Start of Block

theorem toNat_frameValue (f : Fin 32 → Level) :
    (frameValue f).toNat = ∑ i, (f i).toNat * 2 ^ (31 - i.val) := by
  rw [frameValue_eq_ofFnBE, BitVec.toNat_ofFnBE, ofBits_rev_eq_sum]

theorem getLsbD_frameValue (f : Fin 32 → Level) (i : Fin 32) : (frameValue f).getLsbD (31 - i.val) = f i := by
  have hlt : 31 - i.val < 32 := by omega
  rw [frameValue_eq_ofFnBE, BitVec.getLsbD_ofFnBE, dif_pos hlt]
  congr 1
  apply Fin.ext
  rw [Fin.val_rev, Fin.val_mk]
  omega

/-! ### The frame in the receive buffer -/

/-- A concatenation, widened, is its upper part shifted over its lower part. -/
theorem setWidth_append_eq_shiftLeft_or {m n : Nat} (w : Nat) (x : BitVec m) (y : BitVec n) :
    (x ++ y).setWidth w = (x.setWidth w <<< n) ||| y.setWidth w := by
  ext i hi
  rcases Nat.lt_or_ge i n with hlow | hhigh
  · simp [BitVec.getElem_setWidth, BitVec.getLsbD_append, hlow]
  · simp [BitVec.getElem_setWidth, BitVec.getLsbD_append, hhigh]

/-- The shifts of R53 give the concatenation, `BUF[3]` most significant. -/
theorem bufferFrame_eq_append (b : Vector Byte 4) :
    bufferFrame b = (((b[3] ++ b[2]) ++ b[1]) ++ b[0] : BitVec 32) := by
  rw [← BitVec.setWidth_eq (((b[3] ++ b[2]) ++ b[1]) ++ b[0] : BitVec 32)]
  simp only [setWidth_append_eq_shiftLeft_or, BitVec.shiftLeft_or_distrib, ← BitVec.shiftLeft_add, bufferFrame]

/-- A buffer that holds each byte of a frame in its place (R52) reads as that frame. -/
theorem bufferFrame_eq_of_bytes {b : Vector Byte 4} {v : Frame}
    (hbytes : ∀ k : Fin 4, b[3 - k.val] = v.extractLsb' (24 - 8 * k.val) 8) : bufferFrame b = v := by
  have h3 : b[3] = v.extractLsb' 24 8 := hbytes 0
  have h2 : b[2] = v.extractLsb' 16 8 := hbytes 1
  have h1 : b[1] = v.extractLsb' 8 8 := hbytes 2
  have h0 : b[0] = v.extractLsb' 0 8 := hbytes 3
  rw [bufferFrame_eq_append, h3, h2, h1, h0,
    BitVec.extractLsb'_append_extractLsb'_eq_extractLsb' (show 24 = 16 + 8 from rfl),
    BitVec.extractLsb'_append_extractLsb'_eq_extractLsb' (show 16 = 8 + 8 from rfl),
    BitVec.extractLsb'_append_extractLsb'_eq_extractLsb' (show 8 = 0 + 8 from rfl)]
  exact BitVec.extractLsb'_eq_self

/-! ### The acquired frame -/

/-- At `DEC` all 32 samples are taken and all four bytes placed, so either strategy holds the sampled frame. -/
theorem State.HoldsSamples.acquired_eq_frameNow {s : State} (h : s.HoldsSamples) (hdec : s.seq = .dec) :
    s.acquired = s.frameNow := by
  have hstarted : s.seq.started = true := by rw [hdec]; rfl
  rcases hmode : s.mode with _ | _
  · have hacc := h.acc hmode hstarted
    simpa [State.acquired, hmode, hdec, Pos.taken] using hacc
  · have hplaced : s.seq.placed = 4 := by rw [hdec]; rfl
    have hbytes (k : Fin 4) := h.buf hmode hstarted k (by omega)
    simpa [State.acquired, hmode] using bufferFrame_eq_of_bytes hbytes

/-! ### The statements -/

/-- Settles O21: the shifts are how the frame is assembled, and they are the concatenation. -/
theorem bufferIsAssembledByPosition : Obligations.BufferIsAssembledByPosition :=
  fun b => ⟨rfl, bufferFrame_eq_append b⟩
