theorem coreRun_one {M : Host.Core} (s : M.State) : M.run 1 s = M.step s := by
  unfold Host.Core.run
  cases M.step s <;> rfl

theorem run_one (s : State) : Host.Core.run Sys2Proof.core 1 s = step s := coreRun_one (M := Sys2Proof.core) s

/-- A run of `k + 1` steps whose first is known. -/
theorem run_succ_of_step {s t : State} (h : step s = .next t) (k : Nat) :
    Host.Core.run Sys2Proof.core (k + 1) s = Host.Core.run Sys2Proof.core k t := by
  have hs : Sys2Proof.core.step s = .next t := h
  simp only [Host.Core.run, hs]

end run

section composite
variable {s : State} {rest : List HostAction} {dec enc : Instr}

/-- WCMD of an integer decode in bounds leaves the value in DOUT, and every byte as it was (40_byte_order.md R104 to R107). -/
theorem step_intDecode (hdw : dec.WellFormed) (hd : isDecode dec = true) (hf : isF16 dec = false)
    (hin : dec.offset + width dec ≤ s.cfg.bufLen) (h : s.host = issueWord (encode dec) :: rest) :
    ∃ t, step s = .next t ∧ t.host = rest ∧ t.cfg = s.cfg ∧
      t.dout = BitVec.ofNat 64 (loadValue (order dec) (width dec) dec.offset s) ∧ ∀ a, t.readByte a = s.readByte a := by
  refine ⟨_, (step_issueWord hdw h).trans (exec_intDecode hd hf hin), rfl, rfl, ?_, fun _ => rfl⟩
  rw [setStatus_dout, setDout_dout, loadValue_congr]
  exact fun _ _ => rfl

/-- The accesses of a composite end with its encode, run on a state whose DIN holds the value decoded and whose bytes are
those of the beginning (30_encoding.md R80). -/
theorem run_composite (hdw : dec.WellFormed) (hew : enc.WellFormed) (hd : isDecode dec = true) (hf : isF16 dec = false)
    (hin : dec.offset + width dec ≤ s.cfg.bufLen)
    (h : s.host = issueWord (encode dec) :: .movod :: issueWord (encode enc) :: rest) :
    ∃ u : State, Host.Core.run Sys2Proof.core 4 s = exec enc u ∧ u.host = rest ∧ u.cfg = s.cfg ∧
      u.din = BitVec.ofNat 64 (loadValue (order dec) (width dec) dec.offset s) ∧
      ∀ a, u.readByte a = s.readByte a := by
  obtain ⟨s₁, h₁, hhost, hcfg, hdout, hbytes⟩ := step_intDecode hdw hd hf hin h
  obtain ⟨s₂, h₂, -, h₃⟩ := step_step_movod hhost
  have hrun := ((run_succ_of_step h₁ 3).trans (run_succ_of_step h₂ 2)).trans (run_succ_of_step h₃ 1)
  exact ⟨_, (hrun.trans (run_one _)).trans (step_issueWord hew rfl), rfl, hcfg, hdout, hbytes⟩

end composite

/-- A store is told against any state with the bytes of the one before it. -/
theorem Stores.congr_left {s u t : State} {o : Nat} {bytes : List Byte} (h : Stores u t o bytes)
    (hb : ∀ a, u.readByte a = s.readByte a) : Stores s t o bytes :=
  fun a => (h a).trans (by rw [hb a])
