-- ==== Sys2Proof/Machine/Bytes.lean ====
section
/-! DEFINITION. Byte order and sums: little-endian fields (chapter 11), the ones' complement sums of R163 and R169, and the
store's CRC-16 (R195). -/

namespace Sys2Proof.Machine

/-- The `w` bytes of `n`, lowest-order first (chapter 11: multi-byte fields are little-endian). -/
def le : (w n : Nat) → List Byte
  | 0, _ => []
  | w + 1, n => BitVec.ofNat 8 n :: le w (n / 256)

/-- The value of a little-endian byte list. -/
def ofLe : List Byte → Nat
  | [] => 0
  | b :: bs => b.toNat + 256 * ofLe bs

/-- The field of `w` bytes at offset `o` of a record. -/
def field (bs : List Byte) (o w : Nat) : Nat := ofLe ((bs.drop o).take w)

/-- Bytes that no field occupies are written 0 (R203). -/
def zeros (n : Nat) : List Byte := List.replicate n 0

/-- One flag bit in the place `i` of a byte or word. -/
def flagBit (b : Bool) (i : Nat) : Nat := if b then 2 ^ i else 0

/-- A count placed in a field of `w` bits: too large a count reads as the largest value the field holds (R203). -/
def saturate (w n : Nat) : Nat := min n (2 ^ w - 1)

/-- One addition of the digest arithmetic: a carry out of bit 31 is dropped and 1 added (R169). -/
def digestAdd (a b : Digest) : Digest :=
  if a.toNat + b.toNat < 4294967296 then a + b else a + b + 1

/-- The 32-bit little-endian words of a payload (R169). -/
def digestWords : List Byte → List Digest
  | a :: b :: c :: d :: rest => BitVec.ofNat 32 (ofLe [a, b, c, d]) :: digestWords rest
  | _ => []

/-- A digest carried on over further payload bytes (R101, R142, R170). -/
def digestFeed (d : Digest) (bs : List Byte) : Digest := (digestWords bs).foldl digestAdd d

/-- One addition of the header check: a carry out of bit 15 is dropped and 1 added (R163). -/
def checkAdd (a b : Nat) : Nat := if a + b < 65536 then a + b else a + b - 65536 + 1

/-- The header check of a 24-byte header: the sum of its twelve 16-bit words other than the check field at 2 (R163). -/
def headerCheck (h : List Byte) : Nat :=
  [0, 4, 6, 8, 10, 12, 14, 16, 18, 20, 22].foldl (fun acc o => checkAdd acc (field h o 2)) 0

/-- One of the eight shifts of the CRC register (R195). -/
def crcShift (r : Nat) : Nat :=
  if r < 32768 then 2 * r else (2 * r - 65536) ^^^ 0x1021

/-- One byte through the CRC register (R195, Table 10-2). -/
def crcByte (r : Nat) (b : Byte) : Nat :=
  crcShift (crcShift (crcShift (crcShift (crcShift (crcShift (crcShift (crcShift (r ^^^ (b.toNat * 256)))))))))

/-- The CRC-16 of a byte list: the register starts at 0xFFFF, no final value is combined (R195). -/
def crc16 (bs : List Byte) : Nat := bs.foldl crcByte 0xFFFF

end Sys2Proof.Machine
end

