-- ==== Sys2Proof/Certificates/Slice0/Obligations.lean ====
section
/-! DEFINITION. The statements for the provers: what the commands and the part's shared operations do, by the numbered rules of spec/. -/

open Sys2Proof Sys2Proof.Machine

/-! ### The queue, reset, and the laws every step keeps -/

/-- The command at the front of the queue is carried out on the state with the queue's rest; on an empty queue the part idles. The queue and its idling are the model's
choice (notes/assumptions/3.md). -/
def Obligations.StepRunsTheFrontCommand : Prop :=
  ∀ (s : State), (∀ c rest, s.pending = c :: rest → step s = exec c (s.setPending rest)) ∧ (s.pending = [] → step s = .next s)

/-- Every command answers a next state, and leaves the queue of waiting commands as it was. That no command stops the part is the model's reading of 0.2 and chapter 9: an error is
a status, a flag or a notice; the queue is its choice (notes/assumptions/3.md, notes/assumptions/4.md). -/
def Obligations.EveryCommandAnswersAndKeepsTheQueue : Prop :=
  ∀ (c : Instr) (s : State), ∃ t, exec c s = .next t ∧ t.pending = s.pending

/-- What a cold start leaves in each block (R22, R46, R70, R93, R109, R134, R157, R173, R189, R200 step 4) holds of State.reset, whose store is an erased one
(notes/assumptions/1.md), and State.reset keeps every law of the device, those of the statements below included. -/
def Obligations.ResetLeavesColdStartValues : Prop :=
  State.reset.ok ∧ State.reset.linked ∧ State.reset.snapsLawful ∧ State.reset.blocksLawful ∧ State.reset.epochsLawful ∧ State.reset.trimsLawful ∧
    State.reset.usageLawful ∧
    State.reset.extents = [] ∧ (∀ v, (State.reset.vol v).state = .undefined ∧ State.reset.snapVol v = .empty) ∧
    State.reset.qu.accounts = [] ∧ State.reset.qu.timers = [] ∧ State.reset.qu.clock = 0 ∧
    (∀ c, (State.reset.restoreCtx c).phase = .free ∧ (State.reset.inCtx c).state = .free) ∧
    State.reset.dm.engine = none ∧ State.reset.dm.waiting = [] ∧ State.reset.dm.pointer = .land ∧ (∀ k, State.reset.faultRec k = .clear) ∧
    State.reset.ds.queue = [] ∧ State.reset.ds.active = none ∧ State.reset.ds.nextRunId = 1 ∧ State.reset.ds.bucket = 0 ∧
    (∀ v, (State.reset.replVol v).pool = [] ∧ (State.reset.replVol v).last = none) ∧
    State.reset.lc.up = false ∧ (∀ i : Ctx, State.reset.lc.peers[i] = ⟨0, 0, false, false⟩) ∧
    (∀ r, (State.reset.ring r).state = .disabled ∧ (State.reset.ring r).cause = .none ∧ (State.reset.ring r).stallSeen = false ∧
      State.reset.scanOf r = none) ∧
    State.reset.riu.notices = [] ∧ State.reset.riu.overflow = false ∧ State.reset.riu.lost = 0 ∧
    State.reset.ps.safe = true ∧ State.reset.ps.verifies 0 = false

/-- Every step keeps PCI Express memory and the pages of the policy store in their canonical forms (R97, R190, R192), from every state that has them. -/
def Obligations.StepKeepsMemoryAndStoreForms : Prop :=
  ∀ s t : State, memOk s.mem → s.ps.ok → step s = .next t → memOk t.mem ∧ t.ps.ok

/-- Every step keeps the laws of the rings and of the pending notice set (R175, R177, R178, R182 to R186, R188), from every state that keeps them. -/
def Obligations.StepKeepsRingAndNoticeLaws : Prop :=
  ∀ s t : State, s.riu.ok → step s = .next t → t.riu.ok

/-- Every step keeps the laws of the accounts: the kinds an index admits (Table 2-1), the states a kind admits (Table 2-2), and a grace timer list that holds exactly the
accounts in GRACE by ascending deadline and index (R43), and R30's two laws: an account above a limit that is not 0 is OVER_HARD exactly then, and an account in GRACE is in the list with a
deadline; from every state that keeps them. -/
def Obligations.StepKeepsAccountAndGraceLaws : Prop :=
  ∀ s t : State, s.qu.ok → step s = .next t → t.qu.ok

/-- Every step keeps the capacities: 16,777,216 extent records (R3), 4,096 entries of each release list (R65) and landing pool (R144), 256 pieces of each plan
(R79), 16 control frames with none waiting while the link is DOWN (R160, R166, R168), and 64 credits (R123). The snapshot list's 64 places and the retire queue are among the snapshots'
laws, and the run queue's 16 and the outstanding list's 8 among the waiting laws. -/
def Obligations.StepKeepsCapacities : Prop :=
  ∀ s t : State, s.etu.ok → s.su.ok → s.ru.ok → s.dr.ok → s.lc.ok → s.ds.ok → step s = .next t →
    t.etu.ok ∧ t.su.ok ∧ t.ru.ok ∧ t.dr.ok ∧ t.lc.ok ∧ t.ds.ok

/-- Every step keeps the laws of what waits for what: the waiting answers and their owners (R73, R88, R110), the pieces in flight and their gate order (R50, R82), the inbound slots
(R135, R146, R149), the mover's units, of which no requester has two and none is of a faulted class (R95, R99, R104), the SHIP unit (R121, R127), the run queue, which holds at most 16
runs and no volume twice (R113), and the sender's batches, at most 8 outstanding, whose seqs are consecutive (R121, R122); from every state that keeps them and the rings' laws. -/
def Obligations.StepKeepsWaitingLaws : Prop :=
  ∀ s t : State, s.riu.ok → s.linked → step s = .next t → t.linked

/-- Every step keeps the laws of the volumes, their snapshots and the holds: the volume's record (R5), ascending epochs below the current epoch (R7), no label twice and at most 64
snapshots with the reserved places (R47), the gate (R50), the holds and who has them, a held snapshot ACTIVE and one REPL_BASE and one REPL_TARGET at most (R53, Table 3-2), the retire queue and auto-trim
(R56, R62), and the places and contexts of inbound runs (R52, R135, R138, R154); from every state that keeps them and the laws before. -/
def Obligations.StepKeepsSnapshotLaws : Prop :=
  ∀ s t : State, s.riu.ok → s.linked → s.snapsLawful → step s = .next t → t.snapsLawful

/-- Every step keeps the laws of the blocks: the extent table's order (R3); no block of a volume in two of its records, restore targets, release list, outgoing runs and landing pool (R8);
a FILLING record is that of a piece whose unit the mover has (R74), and a create waits only while one is (R50); and a landing stands on the front of the pool (R144, R146); from every state
that keeps them and the laws before. -/
def Obligations.StepKeepsBlockLaws : Prop :=
  ∀ s t : State, s.riu.ok → s.linked → s.snapsLawful → s.blocksLawful → step s = .next t → t.blocksLawful

/-- Every step keeps the laws of the epochs and marks: what a record is goes with its volume (R1), no epoch exceeds the volume's current epoch (R7, R18), every HELD record is spanned by a
snapshot (R60), a provisional mark is that of an inbound run of the volume (R136), and a producer waits at its record (R66); from every state that keeps them and the laws before. A trim scan
that would leave a HELD record with no snapshot, one loaded on a DEFINED volume behind its cursor, walks again, which is the model's choice (notes/assumptions/41.md). From a state in which no
DEFINED volume has a RETIRING snapshot, a step also keeps the law that a trim scan has left no such record behind its cursor. -/
def Obligations.StepKeepsEpochLaws : Prop :=
  ∀ s t : State, s.riu.ok → s.linked → s.snapsLawful → s.blocksLawful → s.epochsLawful → step s = .next t →
    t.epochsLawful ∧ ((∀ v, (s.vol v).state = .defined → (s.snapVol v).retire = []) → s.trimsLawful → t.trimsLawful)

/-- Every step keeps the laws of the accounts' usage: the usage of every account is the sum of the charges of the records that charge it, and its record count their number (R23, R26), and the
accounts that a record or a volume charges have their kinds (R10, Table 2-1); from every state that keeps them and the laws before. -/
def Obligations.StepKeepsUsageLaws : Prop :=
  ∀ s t : State, s.riu.ok → s.linked → s.snapsLawful → s.blocksLawful → s.epochsLawful → s.usageLawful → step s = .next t → t.usageLawful

/-- The store's pages change only when a commit ends (R190, R194) or at a cold start; the SAFE flag only at a cold start or at the end of a FORMAT (R200); the staging page only by
STORE_STAGE or at a cold start (R192), where a request is taken from a ring or given as its own command; and the strap only with the operand of a cold start, which
is the model's choice (notes/assumptions/3.md). -/
def Obligations.StoreChangesOnlyByItsOwnCommands : Prop :=
  ∀ (c : Instr) (s t : State), exec c s = .next t →
    (t.ps.pages = s.ps.pages ∨ (∃ m, c = .storeCommitEnd m) ∨ ∃ b n, c = .coldStart b n) ∧
    (t.ps.safe = s.ps.safe ∨ c = .formatEnd ∨ ∃ b n, c = .coldStart b n) ∧
    (t.ps.staging = s.ps.staging ∨ (∃ r g p, c = .storeStage r g p) ∨ (∃ r, c = .requestIntake r) ∨ ∃ b n, c = .coldStart b n) ∧
    (t.strap = s.strap ∨ ∃ b n, c = .coldStart b n)

/-! ### Records and frames as bytes -/

/-- The 64-byte record of a request whose fields fit their widths reads back as that request, with its tag (R203, Tables 11-1 to 11-3): for every request kind and every
field value the record admits. -/
def Obligations.RequestRecordReadsBack : Prop :=
  ∀ (tag : Nat) (q : Request), tag < 2 ^ 64 → q.fits = true →
    (requestBytes tag q).length = 64 ∧ readRequest (requestBytes tag q) = some q ∧ field (requestBytes tag q) 0 8 = tag

/-- A frame that a part with local peer id `id` sends passes the checks of a part whose lowest enabled entry for its source names that id, and arrives with every field and
payload byte as sent, whatever padding follows it (R158, R161 to R164, Table 11-10): for every frame of a kind and direction of Table 8-3 whose fields fit. And the entry lists of a
BATCH_HEAD read back from its payload and argument as they were written (R118), for entries whose fields fit. -/
def Obligations.SentFrameArrivesWhole : Prop :=
  (∀ (s : State) (i : Ctx) (src id : Nat) (f : OutFrame) (padding : List Byte),
    s.lc.up = true → s.lc.peers[i].enabled = true → s.lc.peers[i].address = src → s.lc.peers[i].id = id →
    (∀ j : Ctx, j < i → s.lc.peers[j].enabled = true → s.lc.peers[j].address = src → s.lc.peers[j].id ≠ id) →
    dirAllowed f.kind f.dir = true → lengthAllowed f.kind f.arg f.payload.length = true → argAllowed f.kind f.arg = true →
    id < 2 ^ 32 → f.runId < 2 ^ 32 → f.sendVol < 256 → f.recvVol < 256 → f.seq < 2 ^ 32 → f.arg < 2 ^ 32 → f.payload.length ≤ 8976 →
    24 + f.payload.length + padding.length ≤ 9000 →
    s.arrival ⟨true, s.lc.station, src, s.lc.etherType, frameBytes id f ++ padding⟩ =
      .pass ⟨i, src, ⟨f.kind, f.dir, id, f.runId, f.sendVol, f.recvVol, f.seq, f.arg⟩, f.payload⟩) ∧
  ∀ (es : List PayloadEntry) (ds : List Run), es.length < 65536 → ds.length < 65536 →
    (∀ e ∈ es, e.first < 2 ^ 48 ∧ e.len < 8192 ∧ e.object < 2 ^ 48 ∧ e.offset < 2 ^ 48 ∧ e.owner < 2 ^ 32 ∧ e.birth < 2 ^ 32 ∧
      ∀ g, e.group = some g → g < 2 ^ 32) →
    (∀ d ∈ ds, d.first < 2 ^ 48 ∧ d.len < 65536) →
    (headPayload es ds).length = 32 * es.length + 8 * ds.length ∧ readHead (headArg es ds) (headPayload es ds) = (es, ds)

/-- The digest arithmetic (R169): an addition is the sum of the two words, with a carry out of bit 31 dropped and 1 added; payload words are taken four bytes at a time, the first
byte lowest, and added in turn; and the digest does not depend on the order of the words (8.7). The header check is such a sum of 16-bit words (R163): a frame whose check differs from the
end-around sum of the header's other eleven words, or whose Ethernet payload is shorter than 24 bytes, sets the frame-error flag of the entry charged and changes nothing else; a frame too
short for a sender peer id is charged to the lowest-numbered enabled entry of its source; and one whose source matches no enabled entry leaves no trace (R161). -/
def Obligations.DigestAndHeaderCheckAreEndAroundSums : Prop :=
  (∀ a b : Digest, (digestAdd a b).toNat = if a.toNat + b.toNat < 2 ^ 32 then a.toNat + b.toNat else a.toNat + b.toNat - 2 ^ 32 + 1) ∧
    (∀ (w x y z : Byte) (rest : List Byte), digestWords (w :: x :: y :: z :: rest) =
      BitVec.ofNat 32 (w.toNat + 256 * x.toNat + 65536 * y.toNat + 16777216 * z.toNat) :: digestWords rest) ∧
    (∀ (d : Digest) (bs : List Byte), digestFeed d bs = (digestWords bs).foldl digestAdd d) ∧
    (∀ a b : Digest, digestAdd a b = digestAdd b a) ∧ (∀ a b c : Digest, digestAdd (digestAdd a b) c = digestAdd a (digestAdd b c)) ∧
    (∀ (d : Digest) (xs ys : List Byte), xs.length % 4 = 0 → digestFeed d (xs ++ ys) = digestFeed (digestFeed d xs) ys) ∧
    (∀ a b : Nat, a < 65536 → b < 65536 → checkAdd a b < 65536 ∧ checkAdd a b = if a + b < 65536 then a + b else a + b - 65536 + 1) ∧
    (∀ (s : State) (f : EthFrame) (i : Ctx), s.lc.up = true → s.portTakes f = true →
      (s.lc.peers[i].enabled = true ∧ s.lc.peers[i].address = f.src) →
      (8 ≤ f.payload.length ∧ s.lc.peers[i].id = field f.payload 4 4 ∧
          (∀ j : Ctx, j < i → s.lc.peers[j].enabled = true → s.lc.peers[j].address = f.src → s.lc.peers[j].id ≠ field f.payload 4 4) ∨
        (∀ j : Ctx, s.lc.peers[j].enabled = true → s.lc.peers[j].address = f.src →
          i ≤ j ∧ (f.payload.length < 8 ∨ s.lc.peers[j].id ≠ field f.payload 4 4))) →
      (f.payload.length < 24 ∨
        [0, 4, 6, 8, 10, 12, 14, 16, 18, 20, 22].foldl (fun acc o => checkAdd acc (field f.payload o 2)) 0 ≠ field f.payload 2 2) →
      exec (.frameRejected f) s =
        .next (s.setLc { s.lc with peers := s.lc.peers.set i { s.lc.peers[i] with frameError := true } })) ∧
    ∀ (s : State) (f : EthFrame), (∀ i : Ctx, s.lc.peers[i].enabled = true → s.lc.peers[i].address ≠ f.src) → exec (.frameRejected f) s = .next s
/-! ### Answers, rings and notices (chapter 9) -/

End of Block

Where the listing above reaches the line that contains "are the model's", start retyping, and finish with the line that contains "(∀ v, (State.reset.replVol"; reproduce those lines exactly and no others.

/-- The command at the front of the queue is carried out on the state with the queue's rest; on an empty queue the part idles. The queue and its idling are the model's
choice (notes/assumptions/3.md). -/
def Obligations.StepRunsTheFrontCommand : Prop :=
  ∀ (s : State), (∀ c rest, s.pending = c :: rest → step s = exec c (s.setPending rest)) ∧ (s.pending = [] → step s = .next s)

/-- Every command answers a next state, and leaves the queue of waiting commands as it was. That no command stops the part is the model's reading of 0.2 and chapter 9: an error is
a status, a flag or a notice; the queue is its choice (notes/assumptions/3.md, notes/assumptions/4.md). -/
def Obligations.EveryCommandAnswersAndKeepsTheQueue : Prop :=
  ∀ (c : Instr) (s : State), ∃ t, exec c s = .next t ∧ t.pending = s.pending

/-- What a cold start leaves in each block (R22, R46, R70, R93, R109, R134, R157, R173, R189, R200 step 4) holds of State.reset, whose store is an erased one
(notes/assumptions/1.md), and State.reset keeps every law of the device, those of the statements below included. -/
def Obligations.ResetLeavesColdStartValues : Prop :=
  State.reset.ok ∧ State.reset.linked ∧ State.reset.snapsLawful ∧ State.reset.blocksLawful ∧ State.reset.epochsLawful ∧ State.reset.trimsLawful ∧
    State.reset.usageLawful ∧
    State.reset.extents = [] ∧ (∀ v, (State.reset.vol v).state = .undefined ∧ State.reset.snapVol v = .empty) ∧
    State.reset.qu.accounts = [] ∧ State.reset.qu.timers = [] ∧ State.reset.qu.clock = 0 ∧
    (∀ c, (State.reset.restoreCtx c).phase = .free ∧ (State.reset.inCtx c).state = .free) ∧
    State.reset.dm.engine = none ∧ State.reset.dm.waiting = [] ∧ State.reset.dm.pointer = .land ∧ (∀ k, State.reset.faultRec k = .clear) ∧
    State.reset.ds.queue = [] ∧ State.reset.ds.active = none ∧ State.reset.ds.nextRunId = 1 ∧ State.reset.ds.bucket = 0 ∧
    (∀ v, (State.reset.replVol v).pool = [] ∧ (State.reset.replVol v).last = none) ∧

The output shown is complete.